Kayseri University
- Motto: Öncü Üniversite
- Motto in English: Pioneer University
- Type: Public university
- Established: 18 May 2018; 8 years ago
- Rector: Prof. Dr. Kurtuluş Karamustafa
- Academic staff: 279
- Administrative staff: 373
- Students: 18,100
- Location: 15 Temmuz Main Campus, 38280 Talas, Kayseri 38°42′47″N 35°33′14″E﻿ / ﻿38.71301°N 35.55376°E
- Website: www.kayseri.edu.tr

= Kayseri University =

Public university in Kayseri, Turkey

Kayseri University (Turkish Kayseri Üniversitesi), is a public university located in Kayseri, Turkey. It was founded on 18 May 2018 by the separation from Erciyes University. The main campus of Kayseri University, 15 Temmuz Campus, is located in Talas district. As of 2021, Kayseri University is one of three public university was established in Kayseri.

== Academic units ==
Kayseri University has 102 academic departments, most of which are organised into 6 faculties.
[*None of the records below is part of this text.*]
/-- Apply a RESUME that has reached the ray's sill (R241). -/
def State.resumeRay (s : State) (id stack op : Nat) : State :=
  match FMap.get s.rays id with
  | none => s
  | some r =>
    let took := match r.cand with
      | some h => { r with held := some h, tmax := h.t, cand := none }
      | none => r
    let first := r.flags.getLsbD 1
    if op = 0 then ({ s with rays := FMap.put s.rays id { r with cand := none } }).routeRay id stack
    else
      let fin := decide (op = 2) || first
      let s := { s with rays := FMap.put s.rays id { took with ended := if fin then some false else none } }
      if fin then s.finishRay id stack else s.routeRay id stack

/-- RAY_MESSAGE_ARRIVAL: a sill takes a ray message or a RESUME (R241, R404). -/
def execEvRayMessageArrival (pkt : Nat) (s : State) : Answer :=
  match FMap.get s.pkts pkt with
  | none => .next s
  | some p =>
    match p.atSill, p.body with
    | some k, .ray id =>
      let s := { s with pkts := FMap.del s.pkts pkt }
      let s := s.updRay id (fun r => { r with slack := p.slack, late := r.late || p.late })
      match FMap.get s.rays id with
      | none => .next s
      | some r =>
        match r.stage with
        | .resuming op => .next (s.resumeRay id k op)
        | .flying => .next (s.queueRay id k)
        | _ => .next s
    | _, _ => .next s

/-- CONTINUATION_RETURN: the base sill takes the returned hit if its key is below the kept one, and goes on; the record of a
candidate passes on (R402). -/
def execEvContinuationReturn (pkt : Nat) (s : State) : Answer :=
  match FMap.get s.pkts pkt with
  | none => .next s
  | some p =>
    match p.atSill, p.body with
    | some k, .record id =>
      let s := { s with pkts := FMap.del s.pkts pkt }
      match FMap.get s.rays id with
      | none => .next s
      | some r =>
        if r.stage = .suspended then .next ((s.updRay id (fun r => { r with late := r.late || p.late })).relayRecord id k)
        else match r.ret with
        | [] => .next s
        | c :: outer =>
          match FMap.get s.conts c with
          | none => .next s
          | some kept =>
            let held := match kept.held, r.held with
              | none, h => h
              | some a, some b => if b.below a then some b else some a
              | some a, none => some a
            let tmax := match held with | some h => h.t | none => kept.tmax
            let r := { r with held := held, tmax := tmax, todo := kept.todo, ret := outer, slack := p.slack, late := r.late || p.late }
            let s := { s with conts := FMap.del s.conts c, rays := FMap.put s.rays id r }
            .next (if r.ended.isSome then s.finishRay id k else s.routeRay id k)
    | _, _ => .next s

/-- The queue of a ray: its partition, structure, generation and treelet (R404). -/
def Ray.queue (r : Ray) : Nat × Nat × Nat × Nat := (r.part, structKey r.asid r.handle, r.gen, (r.todo.head?.map Visit.needs).getD 0)

/-- Its treelet as the treelet cache names it. -/
def Ray.treelet (r : Ray) : Nat × Nat × Nat := (structKey r.asid r.handle, r.gen, (r.todo.head?.map Visit.needs).getD 0)

/-- Rays by least slack, then earliest arrival. -/
def raySooner (a b : Nat × Ray) : Bool := decide (a.2.slack < b.2.slack) || (decide (a.2.slack = b.2.slack) && decide (a.2.arrived < b.2.arrived))

/-- The ray that a free pipe takes among candidates (R405). -/
def pickRay (cached : List (Nat × Nat × Nat)) (rs : List (Nat × Ray)) : Option (Nat × Ray) :=
  let exhausted := rs.filter (fun e => e.2.exhausted.isSome)
  let hot := rs.filter (fun e => cached.contains e.2.treelet)
  let urgent := rs.filter (fun e => decide (e.2.slack ≤ 64))
  let size := fun (e : Nat × Ray) => (rs.filter (fun x => decide (x.2.queue = e.2.queue))).length
  let long := rs.filter (fun e => decide (256 ≤ size e))
  match minBy (fun (a b : Nat × Ray) => decide (a.2.exhausted.getD 0 < b.2.exhausted.getD 0)) exhausted with
  | some e => some e
  | none =>
    if !hot.isEmpty then minBy raySooner hot
    else if !urgent.isEmpty then minBy raySooner urgent
    else if !long.isEmpty then minBy (fun a b => decide (size b < size a) || (decide (size a = size b) && raySooner a b)) long
    else minBy raySooner rs

/-- Spilled messages return to the SRAM in order, exhausted ones first (R404). -/
def State.unspill (s : State) (stack : Nat) : State :=
  let q := s.sill stack
  match q.spilled with
  | [] => s
  | first :: _ =>
    if 131072 ≤ s.sramUsed stack then s
    else
      let e := (q.spilled.find? (fun e => (FMap.get s.rays e.1).any (fun r => r.exhausted.isSome))).getD first
      let s := s.setSill stack { q with spilled := q.spilled.filter (fun x => decide (x ≠ e)), rayq := q.rayq ++ [e.1] }
      s.updRay e.1 (fun r => r.ofMessage (Memory.bytes s.mem (s.spillLoc stack e.2) 64))

/-- Load a ray's treelet from its stack (R309, R405). -/
def State.loadTreelet (s : State) (stack : Nat) (r : Ray) : State :=
  match r.todo with
  | [] => s
  | v :: _ =>
    match s.treeletFor stack r v.needs with
    | (s, some (t, loc)) => s.sillRead r.part loc (64 * t.nslot)
    | (s, none) => s

/-- TRAVERSAL_PIPE_SELECT: a free pipe takes the next ray and its treelet is loaded (R405, R407); a ray that waited for a
continuation takes the one that is free and is forwarded (R403). -/
def execEvTraversalPipeSelect (stack pipe : Nat) (s : State) : Answer :=
  let s := s.unspill stack
  let q := s.sill stack
  if (FMap.get q.pipes pipe).isSome then .next s
  else
    let full := decide (16384 ≤ s.contsAt stack)
    let rs := q.rayq.filterMap (fun id => (FMap.get s.rays id).bind (fun r => if r.needsCont ∧ full then none else some (id, r)))
    let ok := rs.filter (fun e => s.rayOk stack e.2.part)
    let lent := rs.filter (fun e => borrows (s.wordAt .ray stack e.2.part))
    match (match pickRay q.treelets ok with | some e => some e | none => pickRay q.treelets lent) with
    | none => .next s
    | some (id, r) =>
      if r.needsCont then .next ((s.updSill stack (fun q => { q with rayq := q.rayq.filter (fun i => decide (i ≠ id)) })).routeRay id stack)
      else
      let busy := q.pipes.filterMap (fun e => (FMap.get s.rays e.2).map Ray.treelet)
      let others := q.treelets.filter (fun t => decide (t ≠ r.treelet))
      let victim := if others.length < 32 then none else others.reverse.find? (fun t => !busy.contains t)
      let others := match victim with | some v => others.filter (fun t => decide (t ≠ v)) | none => others
      let q := { q with pipes := FMap.put q.pipes pipe id, rayq := q.rayq.filter (fun i => decide (i ≠ id)),
                        treelets := r.treelet :: others }
      let cached := (s.sill stack).treelets.contains r.treelet
      let s := (s.setSill stack q).updRay id (fun r =>
        { r with stage := .piped pipe r.treelet.2.2 0 (s.rayOk stack r.part), exhausted := none })
      .next (if cached then s else s.loadTreelet stack r)

end Sys2Proof.Machine
end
These are responsible for the undergraduate programs.

=== Faculties ===

- Faculty of Engineering, Architecture and Design: Computer Engineering, Electrical-Electronics Engineering, Industrial Engineering, Industrial Product Design, Architecture, Engineering Fundamentals, Software Engineering
- Faculty of Applied Sciences: Gastronomy and Culinary Arts, Human Resources Management, Accounting and Financial Management, International Trade and Logistics, Management Information Systems
- Faculty of Islamic Sciences: Islamic Studies Program, Basic Islamic Sciences, Philosophy and Religious Studies, Islamic History and Arts
- Faculty of Social Sciences & Humanities: Health Management, History, Turkish Language and Literature
- Faculty of Health Sciences: Nutrition, Child Development, Nursing, Audiology
- Faculty of Computer and Information Sciences

=== Institute ===

- Institute of Graduate Studies: Electrical-Electronics Engineering, Computational Sciences and Engineering, Human Resources Management, Islamic History and Arts, Business Administration, Accounting and Financial Management, Organic Production, Health Management, History, Basic Islamic Sciences, International Trade and Logistics, Cybersecurity, Industrial Engineering, Philosophy and Religious Studies

=== Vocational schools ===

- Vocational School of Information Technologies
- Vocational School of Kayseri Organized Industrial Zone
- Vocational School of Technical Sciences
- Vocational School of Social Sciences
- Mustafa Çıkrıkçıoğlu Vocational School
- Safiye Çıkrıkçıoğlu Vocational School
- Develi Hüseyin Şahin Vocational School
- İncesu Ayşe-Saffet Aslan Vocational School
- Tomarza Mustafa Akıncıoğlu Vocational School
- Pınarbaşı Vocational School

- Bünyan Vocational School
- Yahyalı Vocational School
- Yeşilhisar Vocational School
- İncesu Vocational School

== International collaborations ==
Kayseri University has established a range of Erasmus Programme collaborations across various countries. In Italy, the university collaborates with Parthenope University of Naples and University of Sannio. In Estonia, Kayseri University has an agreement with Tallinn University of Applied Sciences. In Romania, partnerships include University of Oradea, King Michael I University of Life Sciences, Politehnica University of Bucharest, and University of Bucharest.

Poland is another key country with several collaborations, including Pope John Paul II State School of Higher Education, University of Szczecin, Uniwersytet Technologiczno-Humanistyczny im. Kazimierza Pulaskiego w Radomiu, and Uniwersytet Przyrodniczy w Lublinie. In Croatia, Kayseri University works with University of Osijek and State University of Tetova in North Macedonia.

In Germany, Kayseri University collaborates with Hochschule Schmalkalden and Fachhochschule Suedwestfalen. Lithuania's Siauliu Valstybine Kolegija is another partner institution. Kayseri University’s collaboration network extends to Bulgaria, with partnerships with Medical University Pleven, University of National and World Economy, and Technical University of Varna. In Portugal, it partners with Instituto Politécnico da Guarda. Finally, in the Czech Republic, Kayseri University collaborates with Tomas Bata University in Zlín.